Limitations of Prior Work: Existing training-free methods suffer from two types of issues: (1) Retrieval-based methods (e.g., PLD, REST) rely on exact token matching and fail completely when no matching continuation exists in the context; (2) Logit-based methods (e.g., Token Recycling) lack structured guidance, resulting in narrow prediction ranges and suboptimal quality. These two categories are complementary yet currently fragmented.
Key Challenge: Retrieval provides "seen information" (precise but sparse), while logits provide "unseen information" (flexible but lacking anchors). Although reciprocal, existing methods fail to fuse them effectively.
Goal: Design a lightweight, plug-and-play, training-free speculative decoding method that unifies retrieval and logit signal sources.
Key Insight: The authors discover that the copy-logit strategy (reusing logits from the most recent occurrence of the same token in the context) yields a higher acceptance rate and sharper distribution (rank-1 exceeding 50%) than the last-logit strategy, providing a foundation for building efficient logit draft trees.
Core Idea: An AC automaton is used to maintain n-gram patterns in the context as structured retrieval anchors, while copy-logit is used to construct a logit draft tree with layer-wise pruning for flexible extrapolation. Both sources are dynamically allocated a budget under fixed capacity and merged into a unified draft tree via a trie.
Method¶
Overall Architecture¶
In each decoding step, RACER first identifies matching patterns in the current context via an AC automaton to select retrieval candidates from the highest-frequency continuations. Subsequently, the remaining capacity is allocated to the Logits Tree for breadth-first expansion based on copy-logit. Finally, both trees are merged into a unified draft tree via a trie and validated by the target model in a single pass using tree attention.
Key Designs¶
-
Logits Tree (Logit-based Draft Tree):
- Function: Utilizes the target model's own logit information to generate multi-level token candidates.
- Mechanism: Employs the copy-logit strategy—for the current sampled next-token \(x_t\), find the most recent position \(i\) in the context where \(x_i = x_t\), and reuse its subsequent logits \(\mathbf{z}_{i+1}\) as an approximation for \(\mathbf{z}_{t+1}\). Experiments show the MAT of copy-logit is 1.87 (vs. 1.57 for last-logit), with a rank-1 acceptance rate over 50%. Based on heavy-tail distribution characteristics, a decreasing breadth allocation is designed: \(b_{child(i,j)} = \max(1, \lfloor b_i / 2^{j+[i\neq 0]} \rfloor)\), where the first layer is widest and deeper layers are progressively pruned.

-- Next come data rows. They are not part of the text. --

-- ==== Sys2Proof/Laws/Kept2.lean ====
section
/-! SUPPORT. What the operations and the commands of Machine/Thaxa.lean, Machine/Service.lean keep (Laws/Kept.lean). -/
set_option Elab.async false

namespace Sys2Proof.Machine

/-! ### Thaxa -/

theorem State.setFab_kept {x : State} {f} (hp : f.ports.length = x.fab.ports.length := by first | with_reducible rfl | simp [setNth, modNth]) :
    Kept [.fab] x (x.setFab f) :=
  Kept.upd (Kept.refl _) rfl (Nat.le_refl _) (Nat.le_refl _) rfl hp

theorem State.sendOn_kept {x : State} {a1} {a2} {a3} {a4} : Kept [.regs, .out] x (State.sendOn x a1 a2 a3 a4) := by
  unfold State.sendOn
  refine Kept.ite ?_ ?_
  · exact Kept.refl _
  · dsimp only
    refine Kept.ite ?_ ?_
    · refine Kept.andThen State.emit_kept ?_
      exact Kept.refl _
    · refine Kept.andThen State.bump_kept ?_
      exact Kept.refl _

theorem State.sendLocal_kept {x : State} {a1} {a2} : Kept [.out] x (State.sendLocal x a1 a2) := by
  unfold State.sendLocal
  refine Kept.andThen State.emit_kept ?_
  exact Kept.refl _

theorem State.sendTo_kept {x : State} {a1} {a2} : Kept [.regs, .out] x (State.sendTo x a1 a2) := by
  unfold State.sendTo
  refine Kept.ite ?_ ?_
  · refine Kept.andThen State.sendLocal_kept ?_
    exact Kept.refl _
  · refine Kept.andThen State.sendOn_kept ?_
    exact Kept.refl _

theorem State.sendControl_kept {x : State} {a1} {a2} {a3} : Kept [.regs, .out] x (State.sendControl x a1 a2 a3) := by
  unfold State.sendControl
  refine Kept.ite ?_ ?_
  · refine Kept.andThen State.sendLocal_kept ?_
    exact Kept.refl _
  · refine Kept.andThen State.sendOn_kept ?_
    exact Kept.refl _

theorem State.respond_kept {x : State} {a1} {a2} {a3} {a4} : Kept [.regs, .out] x (State.respond x a1 a2 a3 a4) := by
  unfold State.respond
  dsimp only
  refine Kept.ite ?_ ?_
  · refine Kept.andThen State.sendLocal_kept ?_
    exact Kept.refl _
  · refine Kept.andThen State.sendOn_kept ?_
    exact Kept.refl _

theorem State.notice_kept {x : State} {a1} {a2} {a3} {a4} : Kept [.regs, .out] x (State.notice x a1 a2 a3 a4) := by
  unfold State.notice
  refine Kept.andThen State.sendControl_kept ?_
  exact Kept.refl _

theorem State.partitionDeny_kept {x : State} {a1} : Kept [.regs, .fab, .rings, .out] x (State.partitionDeny x a1) := by
  unfold State.partitionDeny
  dsimp only
  refine Kept.ite ?_ ?_
  · refine Kept.andThen State.bump_kept ?_
    exact Kept.refl _
  · refine Kept.andThen State.alert_kept ?_
    refine Kept.andThen State.event_kept ?_
    refine Kept.andThen State.setFab_kept ?_
    refine Kept.andThen State.bump_kept ?_
    exact Kept.refl _

theorem State.deliver_kept {x : State} {a1} {a2} {a3} {P : List Part}
    (h3 : ∀ y, Kept P y (a3 y))
    (hq : [.regs, .fab, .rings, .out] ⊆ P := by first | with_reducible exact List.Subset.refl _ | decide | (refine List.Subset.trans ?_ (by assumption); decide)) : Kept P x (State.deliver x a1 a2 a3) := by
  unfold State.deliver
  refine Kept.ite ?_ ?_
  · exact Kept.refl _
  · refine Kept.ite ?_ ?_
    · refine Kept.andThen State.bump_kept ?_
      exact Kept.refl _
    · refine Kept.ite ?_ ?_
      · refine Kept.andThen State.partitionDeny_kept ?_
        exact Kept.refl _
      · refine Kept.ite ?_ ?_
        · refine Kept.andThen State.bump_kept ?_
          exact Kept.refl _
        · refine Kept.ite ?_ ?_
          · refine Kept.andThen State.bump_kept ?_
            exact Kept.refl _
          · refine Kept.andThen (h3 ..) ?_
            exact Kept.refl _

theorem State.resendAll_kept {x : State} {a1} : Kept [.out] x (State.resendAll x a1) := by
  unfold State.resendAll
  refine Kept.andThen State.emits_kept ?_
  exact Kept.refl _

theorem State.nakIn_kept {x : State} {a1} {a2} : Kept [.regs, .fab, .faults, .out] x (State.nakIn x a1 a2) := by
  unfold State.nakIn
  dsimp only
  refine Kept.ite ?_ ?_
  · exact Kept.refl _
  · refine Kept.ite ?_ ?_
    · refine Kept.andThen State.linkError_kept ?_
      refine Kept.andThen State.setPort_kept ?_
      refine Kept.andThen State.bump_kept ?_
      exact Kept.refl _
    · refine Kept.andThen State.resendAll_kept ?_
      refine Kept.andThen State.setPort_kept ?_
      refine Kept.andThen State.bump_kept ?_
      exact Kept.refl _

theorem execLinkNakReceive_kept {x : State} {a0} {a1} : KeptR [.regs, .fab, .faults, .out] x (execLinkNakReceive a0 a1 x) := by
  unfold execLinkNakReceive
  refine KeptR.next ?_
  refine Kept.andThen State.nakIn_kept ?_
  exact Kept.refl _

theorem State.sendAck_kept {x : State} {a1} {a2} : Kept [.regs, .fab, .out] x (State.sendAck x a1 a2) := by
  unfold State.sendAck
  dsimp only
  refine Kept.andThen State.emit_kept ?_
  refine Kept.andThen State.bumpIf_kept ?_
  refine Kept.andThen State.setPort_kept ?_
  exact Kept.refl _

theorem State.ackDue_kept {x : State} {a1} : Kept [.regs, .fab, .out] x (State.ackDue x a1) := by
  unfold State.ackDue
  refine Kept.ite ?_ ?_
  · refine Kept.andThen State.sendAck_kept ?_
    exact Kept.refl _
  · exact Kept.refl _

theorem execAckTimer_kept {x : State} {a0} : KeptR [.regs, .fab, .out] x (execAckTimer a0 x) := by
  unfold execAckTimer
  refine KeptR.next ?_
  refine Kept.andThen State.ackDue_kept ?_
  exact Kept.refl _

theorem State.headerIn_kept {x : State} {a1} {a2} : Kept [.fab] x (State.headerIn x a1 a2) := by
  unfold State.headerIn
  dsimp only
  refine Kept.andThen State.setPort_kept ?_
  exact Kept.refl _

theorem State.returnCredits_kept {x : State} {a1} {a2} {a3} : Kept [.fab, .out] x (State.returnCredits x a1 a2 a3) := by
  unfold State.returnCredits
  dsimp only
  refine Kept.andThen State.emit_kept ?_
  refine Kept.andThen State.setPort_kept ?_
  exact Kept.refl _

theorem State.dataIn_kept {x : State} {a1} {a2} : Kept [.regs, .fab, .out] x (State.dataIn x a1 a2) := by
  unfold State.dataIn
  dsimp only
  refine Kept.ite ?_ ?_
  · refine Kept.andThen State.sendAck_kept ?_
    refine Kept.ite ?_ ?_
    · refine Kept.andThen State.returnCredits_kept ?_
      refine Kept.andThen State.setPort_kept ?_
      refine Kept.ite ?_ ?_
      · refine Kept.andThen State.bump_kept ?_
        refine Kept.andThen State.returnCredits_kept ?_
        exact Kept.refl _
      · exact Kept.refl _
    · refine Kept.andThen State.setPort_kept ?_
      refine Kept.ite ?_ ?_
      · refine Kept.andThen State.bump_kept ?_
        refine Kept.andThen State.returnCredits_kept ?_
        exact Kept.refl _
      · exact Kept.refl _
  · refine Kept.ite ?_ ?_
    · refine Kept.andThen State.returnCredits_kept ?_
      refine Kept.andThen State.setPort_kept ?_
      refine Kept.ite ?_ ?_
      · refine Kept.andThen State.bump_kept ?_
        refine Kept.andThen State.returnCredits_kept ?_
        exact Kept.refl _
      · exact Kept.refl _
    · refine Kept.andThen State.setPort_kept ?_
      refine Kept.ite ?_ ?_
      · refine Kept.andThen State.bump_kept ?_
        refine Kept.andThen State.returnCredits_kept ?_
        exact Kept.refl _
      · exact Kept.refl _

- Design Motivation: Copy-logit is based on the assumption that "the same tokens have similar semantic continuations in similar contexts," which is more accurate than simply reusing the previous step's logits. Decreasing breadth allocation aligns with the empirical law that acceptance rates decay rapidly with depth.
-
Retrieval Tree (AC Automaton with LRU Eviction):
- Function: Efficiently retrieves repeated n-gram patterns from the generated context to provide structured draft candidates.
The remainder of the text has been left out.